Start of Block
/-! ### The moves -/

/-- Every micro-step of every operation. A send goes on to `S2` only where the status word shows room, and a receive
counts only below its bound. -/
theorem ForegroundMove.inv {s t : State} {r : FgRecord} (hv : ForegroundMove s r t) (h : StateInv s)
    (hf : s.fg = .busy r) (hh : s.halted = false) : StateInv t := by
  have hdone := h.finish hh (c := 0) (by decide)
  cases hv with
  | vecInit hi hs => exact hdone.arm hh
  | icgEnable line hi hs => exact { hdone with }
  | irqUnmask hi hs => exact { hdone with }
  | sendPoll ch hi hs =>
    refine h.relabel hf _ _ ?_ fun _ _ hstep => ?_
    · rw [hi]
      split <;> rfl
    · have hroom : s.out.length ≠ s.par.mbxDepth := by
        intro hfull
        simp [mbxStatus_outFull, hfull] at hstep
      exact lt_of_le_of_ne h.outBound hroom
  | sendWrite ch hi hs hl => exact hdone.pushOut rfl _ hl
  | sendDrop ch hi hs hl => exact hdone
  | recvBound ch hi hs hn => exact { h.finish hh (c := 2) (by decide) with }
  | recvPoll ch hi hs hn =>
    have hle := h.pollBound r ch hf hi
    refine h.busy _ ?_ ?_ ?_
    · dsimp only
      rw [hi]
      split <;> rfl
    · intro _ _
      show (r.n + 1).toNat ≤ r.a0.toNat
      bv_omega
    · intro ch' hi'
      exact absurd (hi.symm.trans hi') (by simp)
  | recvKeep ch w rest hi hs hb hc => exact { hdone.popIn hb with }
  | recvLose ch w rest hi hs hb hc =>
    exact { (h.relabel hf w .s1 (by rw [hi]; rfl) (fun _ _ hl => nomatch hl)).popIn hb with }
  | recvKeepFree ch hi hs hb hc => exact { hdone with }
  | recvLoseFree ch hi hs hb hc =>
    exact { h.relabel hf (Config.freeWord s.env.draws) .s1 (by rw [hi]; rfl) (fun _ _ hl => nomatch hl) with }
  | initRead hi hs =>
    exact h.relabel hf s.counter .s2 (by rw [hi]; rfl) (fun _ hi' => nomatch hi.symm.trans hi')
  | initProgram hi hs =>
    exact { h.relabel hf (r.t + s.par.interval) .s3 (by rw [hi]; rfl) (fun _ _ hl => nomatch hl) with }
  | initStore hi hs => exact { hdone with }
  | trap tag hi hs => exact hdone.takeTrap hh _ _ _

/-- Every micro-step of the trap context; all but those of `T0` are the interrupt service of an armed block. -/
theorem TrapMove.inv {s t : State} {r : TcRecord} (hv : TrapMove s r t) (h : StateInv s)
    (hc : s.tc = some r) (hh : s.halted = false) : StateInv t := by
  have hpast : r.step ≠ .t0 → _ := h.pastEntry r hc
  cases hv with
  | unarmed hs ha => exact h.unarmedEntry hc hs ha hh
  | fatal hs ha ht => exact h.fatalEntry hc hs ha hh
  | irq hs ha ht => exact h.irqEntry hc ht ha hh
  | route hs => exact h.tcGoto { r with t := s.pending } _ (hpast (by simp [hs]))
  | report hs => exact (h.emitPending r.t).tcGoto r .t3 (hpast (by simp [hs]))
  | advance hs => exact { h.tcGoto r .f2 (hpast (by simp [hs])) with }
  | reprogram hs => exact { h.tcGoto r .f3 (hpast (by simp [hs])) with }
  | acknowledge hs => exact { h.tcGoto r .t3 (hpast (by simp [hs])) with }
  | back hs => exact h.trapReturn hh

/-- Every effect of the register port, which answers a running block with an idle foreground only. -/
theorem PortMove.inv {s t : State} (hv : PortMove s t) (h : StateInv s) (hf : s.fg = .idle)
    (hh : s.halted = false) : StateInv t := by
  cases hv with
  | unchanged => exact h
  | pop w rest hb => exact h.popIn hb
  | push w hl => exact h.pushOut hf w hl
  | launch w i hd => exact { h.launch i with }
  | illegal w why hd => exact h.illegal hh w
  | draw hb => exact { h with }
  | enable w => exact { h with }
  | compare w => exact { h with }
  | acknowledge => exact { h with }
  | arg0 w => exact { h with }
  | arg1 w => exact { h with }

/-- Whatever event has its turn, what it answers meets the invariant. -/
theorem Moved.inv {s t : State} {ev : Event} (hv : Moved s ev t) (h : StateInv s) : StateInv t := by
  cases hv with
  | still => exact h
  | foreground r _ hf hm hm' =>
    obtain ⟨-, hh⟩ := (fgMayStep_iff s).1 hm
    exact hm'.inv h hf hh
  | trapContext r _ hc hh hm => exact hm.inv h hc hh
  | issue a => exact { h with }
  | host a rest u reply hq hp hm =>
    obtain ⟨hf, -, hh⟩ := portFree_spec hp
    have hu : StateInv u := hm.inv { h with } hf hh
    exact { hu with }
  | accept ha =>
    obtain ⟨-, -, -, hh⟩ := irqAcceptable_spec ha
    exact h.takeTrap hh _ _ _
  | present tag syn far ht hh => exact h.takeTrap hh _ _ _
  | presentIrq syn far ha =>
    obtain ⟨-, -, -, hh⟩ := irqAcceptable_spec ha
    exact h.takeTrap hh _ _ _
  | cpPop w rest hb => exact { h.popOut hb with }
  | cpPush w hl => exact h.pushIn w hl
  | tickMatch ha hc => exact { h with }
  | tick hn => exact { h with }
  | setExt w => exact { h with }
  | reset => exact resetWith_inv _ _ h.params

/-- Settles O53: taking the turn off the schedule keeps the invariant, and so does every move a step can make. -/
theorem stepKeepsInvariant : Obligations.StepKeepsInvariant := by
  intro s t h hstep
  obtain ⟨l, n, -, hv⟩ := step_moved hstep
  exact hv.inv { h with }

end Sys2Proof.Machine
end

section
/-!
PROOFS. Who writes what, over every step of every agent: the two FIFOs (10_state.md R25, R26; 20_memory.md R95), the
mode bits (R24, R33, R42), the report stream (R43) and the timer's deadline (R39). Each claim is read off the moves of
one context after the other.
-/

namespace Sys2Proof.Machine

/-! ### The FIFOs -/

/-- The foreground pushes `OUT` where there is room. -/
theorem ForegroundMove.out_cases {s t : State} {r : FgRecord} (hv : ForegroundMove s r t) :
    t.out = s.out ∨ ∃ w, t.out = s.out ++ [w] ∧ s.out.length < s.par.mbxDepth := by
  cases hv with
  | sendWrite ch hi hs hl => exact .inr ⟨_, rfl, hl⟩
  | _ => exact .inl rfl

/-- The foreground pops `IN`. -/
theorem ForegroundMove.inb_cases {s t : State} {r : FgRecord} (hv : ForegroundMove s r t) :
    t.inb = s.inb ∨ ∃ w, s.inb = w :: t.inb := by
  cases hv with
  | recvKeep ch w rest hi hs hb hc => exact .inr ⟨w, hb⟩
  | recvLose ch w rest hi hs hb hc => exact .inr ⟨w, hb⟩
  | _ => exact .inl rfl

theorem TrapMove.out_eq {s t : State} {r : TcRecord} (hv : TrapMove s r t) : t.out = s.out := by
  cases hv <;> rfl

theorem TrapMove.inb_eq {s t : State} {r : TcRecord} (hv : TrapMove s r t) : t.inb = s.inb := by
  cases hv <;> rfl

theorem PortMove.out_cases {s t : State} (hv : PortMove s t) :
    t.out = s.out ∨ ∃ w, t.out = s.out ++ [w] ∧ s.out.length < s.par.mbxDepth := by
  cases hv with
  | push w hl => exact .inr ⟨w, rfl, hl⟩
  | _ => exact .inl rfl

theorem PortMove.inb_cases {s t : State} (hv : PortMove s t) : t.inb = s.inb ∨ ∃ w, s.inb = w :: t.inb := by
  cases hv with
  | pop w rest hb => exact .inr ⟨w, hb⟩
  | _ => exact .inl rfl

/-- What any event can do to `OUT`. -/
theorem Moved.out_cases {s t : State} {ev : Event} (hv : Moved s ev t) :
    t.out = s.out ∨
      (∃ w, t.out = s.out ++ [w] ∧ s.out.length < s.par.mbxDepth ∧ (ev = .foreground ∨ ev = .host)) ∨
      (∃ w, s.out = w :: t.out ∧ ev = .cpPop ∧ t.env.cpTaken = some w) ∨
      (ev = .reset ∧ t.out = []) := by
  cases hv with
  | foreground r _ hf hm hm' =>
    obtain he | ⟨w, he, hl⟩ := hm'.out_cases
    · exact .inl he
    · exact .inr (.inl ⟨w, he, hl, .inl rfl⟩)
  | trapContext r _ hc hh hm => exact .inl hm.out_eq
  | host a rest u reply hq hp hm =>
    obtain he | ⟨w, he, hl⟩ := hm.out_cases
    · exact .inl he
    · exact .inr (.inl ⟨w, he, hl, .inr rfl⟩)
  | cpPop w rest hb => exact .inr (.inr (.inl ⟨w, hb, rfl, rfl⟩))
  | reset => exact .inr (.inr (.inr ⟨rfl, rfl⟩))
  | _ => exact .inl rfl

/-- What any event can do to `IN`. -/
theorem Moved.inb_cases {s t : State} {ev : Event} (hv : Moved s ev t) :
    t.inb = s.inb ∨
      (∃ w, t.inb = s.inb ++ [w] ∧ s.inb.length < s.par.mbxDepth ∧ ev = .cpPush w) ∨
      (∃ w, s.inb = w :: t.inb ∧ (ev = .foreground ∨ ev = .host)) ∨
      (ev = .reset ∧ t.inb = []) := by
  cases hv with
  | foreground r _ hf hm hm' =>
    obtain he | ⟨w, he⟩ := hm'.inb_cases
    · exact .inl he
    · exact .inr (.inr (.inl ⟨w, he, .inl rfl⟩))
  | trapContext r _ hc hh hm => exact .inl hm.inb_eq
  | host a rest u reply hq hp hm =>
    obtain he | ⟨w, he⟩ := hm.inb_cases
    · exact .inl he
    · exact .inr (.inr (.inl ⟨w, he, .inr rfl⟩))
  | cpPush w hl => exact .inr (.inl ⟨w, rfl, hl, rfl⟩)
  | reset => exact .inr (.inr (.inr ⟨rfl, rfl⟩))
  | _ => exact .inl rfl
End of Block
_What to work on_
For each line in the entries that contains the string "where", make a copy.

_Response area_
/-- Every micro-step of every operation. A send goes on to `S2` only where the status word shows room, and a receive
/-- The foreground pushes `OUT` where there is room. -/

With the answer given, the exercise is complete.